-- DATASET CONTENT follows --
/-- The record of a reading that fails (R445). -/
def readingRecord : SelfReading → SelftestRecord
  | .march m a e w =>
    let b := (marchBit e).getD false
    ⟨BitVec.ofNat 8 (memoryBlock m), 1, BitVec.ofNat 8 m, BitVec.ofNat 8 (failingBit w b), a, BitVec.ofNat 8 e, BitVec.ofNat 8 (b2n b), 0⟩
  | .core _ sig => ⟨1, 2, 0xFF, 0xFF, 0, 0, 0, BitVec.ofNat 32 sig.toNat⟩
  | .input _ v => ⟨5, 3, 0xFF, 0xFF, 0, 1, 0, BitVec.ofNat 32 v⟩
  | .pattern _ r => ⟨5, 3, 0xFF, 0xFF, 0, 2, 0, BitVec.ofNat 32 (ofBytesBE (r.take 4))⟩
  | .converter _ v => ⟨5, 3, 0xFF, 0xFF, 0, 3, 0, BitVec.ofNat 32 v⟩
  | .edge _ c => ⟨3, 3, 0xFF, 0xFF, 0, 4, 0, BitVec.ofNat 32 c⟩
  | .comparator _ _ f => ⟨4, 3, 0xFF, 0xFF, 0, 5, 0, BitVec.ofNat 32 f⟩
  | .source _ v => ⟨4, 3, 0xFF, 0xFF, 0, 6, 0, BitVec.ofNat 32 v⟩

/-- A failure of the self-test (R445): the lane stays in its reset-safe state; 32 failures are recorded, and all are counted. -/
def Lane.selfFailure (l : Lane) (r : SelfReading) : Lane :=
  let rs := if l.pwr.records.length < 32 then l.pwr.records ++ [readingRecord r] else l.pwr.records
  (({ l with pwr := { l.pwr with selftest := .failed, records := rs } }).inc16 O.selftestFails).setObj O.selftestState 3

/-- SELFTEST_DONE (R442, R444, R445): the self-test is over with its readings; one that fails holds the lane. A variant code that cannot be
read, or a factory image that fails its check, holds the lane in its reset-safe state too (R5, R381). The lane number is that of its slot (R6). -/
def execSelftestDone (l : LaneId) (result : SelfResult) (t : Nat) (s : State) : Host.Outcome State Fault Refusal :=
  onLaneAt l t s fun x =>
    if x.pwr.selftest ≠ .running then x else
    let x := (x.setObj O.laneNumber (laneNo l)).setObj O.selftestTimeLast (min 65535 ((x.now - x.pwr.releasedAt) / 10000))
    let bad := result.readings.filter fun r => !readingPasses r
    if !bad.isEmpty then bad.foldl Lane.selfFailure x else
    let x := x.setObj O.selftestState 2
    match result.variant with
    | some v =>
      if x.nv.factoryOk then ({ x with pwr := { x.pwr with selftest := .passed } }).startUp l (v.val + 1)
      else { x with pwr := { x.pwr with selftest := .failed } }
    | none => { x.setObj O.variantCode 0 with pwr := { x.pwr with selftest := .failed } }

/-- SELFTEST_FAIL (R444, R445): a reading of the self-test that fails; one that passes changes nothing. -/
def execSelftestFail (l : LaneId) (r : SelfReading) (t : Nat) (s : State) : Host.Outcome State Fault Refusal :=
  onLaneAt l t s fun x =>
    if (x.pwr.selftest = .running || x.pwr.selftest = .failed) && !readingPasses r then (x.setObj O.laneNumber (laneNo l)).selfFailure r else x

/-- Does a block have a slice at an instant (R156, R446): the matrix island in its gap alone, the comparators while some stage does not
drive? -/
def Lane.sliceMay (l : Lane) (c : Nat) : Bool :=
  match c with
  | 2 => l.sliceGap l.now
  | 4 => allStages.any fun st => !(l.stg st).driving
  | _ => true

/-- The injection of a slice of the fault collector (R309): E0 injects one source that reads idle, which the specification leaves open, for
1 µs; `seen` says whether the collector sees it. While the host injects, E0 does not. -/
def Lane.injectSlice (l : Lane) (seen : Bool) : Lane :=
  let l := l.settleColl
  let idle := (List.range 256).filter fun n => listedSource n && !decide (n ∈ l.coll.asserted) && !l.coll.broken.any fun b => b.1 = n
  let src := idle.getD (Config.sliceSource l.coll.slices % idle.length) 0
  let l := { l with coll := { l.coll with slices := l.coll.slices + 1 } }
  if l.rbit Rg.collInj 8 || src = 0 then l
  else
    let l := (l.setFld Rg.collInj 0 8 src).injectRead src (Config.injData src l.now) seen
    { l with coll := { l.coll with injSeen := false, injOpen := false } }

/-- SELF_TEST_SLICE (R156, R446): a slice of a block ends; a failed one is an error with the block's code. -/
def execSelfTestSlice (l : LaneId) (block : Fin 9) (ok : Bool) (t : Nat) (s : State) : Host.Outcome State Fault Refusal :=
  onLaneAt l t s fun x =>
    let c := block.val + 1
    if !x.up || 2 ≤ x.fld Rg.pwrStat 0 3 || !x.sliceMay c then x else
    let x := { x with pwr := { x.pwr with aborts := x.pwr.aborts.set c 0 } }
    let x := if c = 8 then x.injectSlice ok else x
    if ok then x else x.raise 0x06 c

/-- SLICE_ABORT (R156, R447): the eighth aborted slice of a block in a row is an error. -/
def execSliceAbort (l : LaneId) (block : Fin 9) (t : Nat) (s : State) : Host.Outcome State Fault Refusal :=
  onLaneAt l t s fun x =>
    let c := block.val + 1
    if !x.up || 2 ≤ x.fld Rg.pwrStat 0 3 || !x.sliceMay c then x else
    let n := nth x.pwr.aborts c + 1
    let x := ({ x with pwr := { x.pwr with aborts := x.pwr.aborts.set c (n % 8) } }).inc O.sliceAborts
    if n = 8 then x.raise 0x07 c else x

/-- REQUALIFICATION_SLICE_DONE (R311): the slice of every block after a clear; passed, the lane sends STATUS bit 3 and the
stages run their diagnostics. -/
def execRequalificationSliceDone (l : LaneId) (ok : Bool) (block : Fin 9) (t : Nat) (s : State) :
    Host.Outcome State Fault Refusal :=
  onLaneAt l t s fun x =>
    if !x.coll.requal || x.coll.requalSlice then x
    else if ok then (({ x with coll := { x.coll with requalSlice := true, requalAgree := 0 } }).injectSlice true).startDiag
    else (if block.val = 7 then x.injectSlice false else x).raise 0x06 (block.val + 1)

/-- May FW_ACTIVATE be accepted? (R418, R424) -/
def Lane.activateOk (l : Lane) : Bool :=
  l.claim.aside && (decide (l.obj O.fwInstallState = 2) || l.upd.progStaged.eligible)

/-- FW_ACTIVATE is accepted (R418): boot slot and trial, contactors, session, and the restart. -/
def Lane.activateFw (l : Lane) (me : LaneId) : Lane :=
  let l := if l.obj O.fwInstallState = 2 then
      (({ l with upd := { l.upd with trialNext := true } }).setObj O.fwBootSlot (1 - l.obj O.fwSlot)) else l
  let l := ((l.storeDue me).storeRo me).setObj O.updState 3
  let l := (l.openContactors).closeSession
  { l with pwr := { l.pwr with restart := true } }

/-- FW_ACTIVATE. -/
def execFwActivate (l : LaneId) (v : BitVec 8) (t : Nat) (s : State) : Host.Outcome State Fault Refusal :=
  onLaneAt l t s fun x => if v = 1 && x.activateOk then x.activateFw l else x

/-- FW_TRIAL_TIMEOUT (R414): a trial not confirmed within FW_TRIAL_TIME of the start fails, and the lane restarts. -/
def execFwTrialTimeout (l : LaneId) (t : Nat) (s : State) : Host.Outcome State Fault Refusal :=
  onLaneAt l t s fun x =>
    if x.obj O.fwTrial = 1 && decide (x.upd.trialAt + 1000000 * x.obj O.fwTrialTime ≤ x.now) then
      let x := (x.failTrial l).setObj O.fwTrial 3
      { x.closeSession with pwr := { x.pwr with restart := true } }
    else x

/-- LOGIC_SUPPLY_LOSS (R474): below 14 V, or below 16 V for longer than 100 ms, class LS: the lane stops with its stages safe,
and is off until the supply returns. -/
def execLogicSupplyLoss (l : LaneId) (millivolt heldMs t : Nat) (vTermAbove : Bool) (s : State) :
    Host.Outcome State Fault Refusal :=
  onSump l t s fun x =>
    if 14000 ≤ millivolt && (16000 ≤ millivolt || heldMs ≤ 100) then x
    else
      let x := { x with pwr := { x.pwr with supplyOk := false, wakeLatched := x.pwr.wakeLatched || (!x.powered && x.pwr.waking),
                                            waking := false } }
      if !x.powered then x
      else
        let x := x.seeTerminals vTermAbove
        ({ x.ceaseSteer.openBrakes.dropClaim.drvAllOff with powered := false }).setPw 4

/-- BRAKE_SUPPLY_FAULT (R4, R474): below 36 V or above 62 V for 1 ms, class BS. -/
def execBrakeSupplyFault (l : LaneId) (millivolt t : Nat) (s : State) : Host.Outcome State Fault Refusal :=
  onLaneAt l t s fun x =>
    if x.nDrives = 0 || (36000 ≤ millivolt && millivolt ≤ 62000) then x
    else (({ x with drive := { x.drive with brakePresent := false, brakeOver := decide (62000 < millivolt) } }).openBrakes).bsFault

/-- BRAKE_SUPPLY_RESTORED (R264, R474): back above 38 V, or below 60 V, for 100 ms; the brake stages that still owe their
diagnostics run them. -/
def execBrakeSupplyRestored (l : LaneId) (millivolt t : Nat) (s : State) : Host.Outcome State Fault Refusal :=
  onLaneAt l t s fun x =>
    let ok := if x.drive.brakeOver then decide (millivolt < 60000) else decide (38000 < millivolt)
    if x.nDrives = 0 || x.drive.brakePresent || !ok then x
    else
      (({ x with drive := { x.drive with brakePresent := true, brakeOver := false } }).bsEnd).diagStart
-- DATASET CONTENT concluded --
▶ [DESCRIPTION OF THE TASK] Look through the material and find each line that includes "some", then copy it.

▶ [EXERCISE RESPONSE]
    | some v =>
/-- Does a block have a slice at an instant (R156, R446): the matrix island in its gap alone, the comparators while some stage does not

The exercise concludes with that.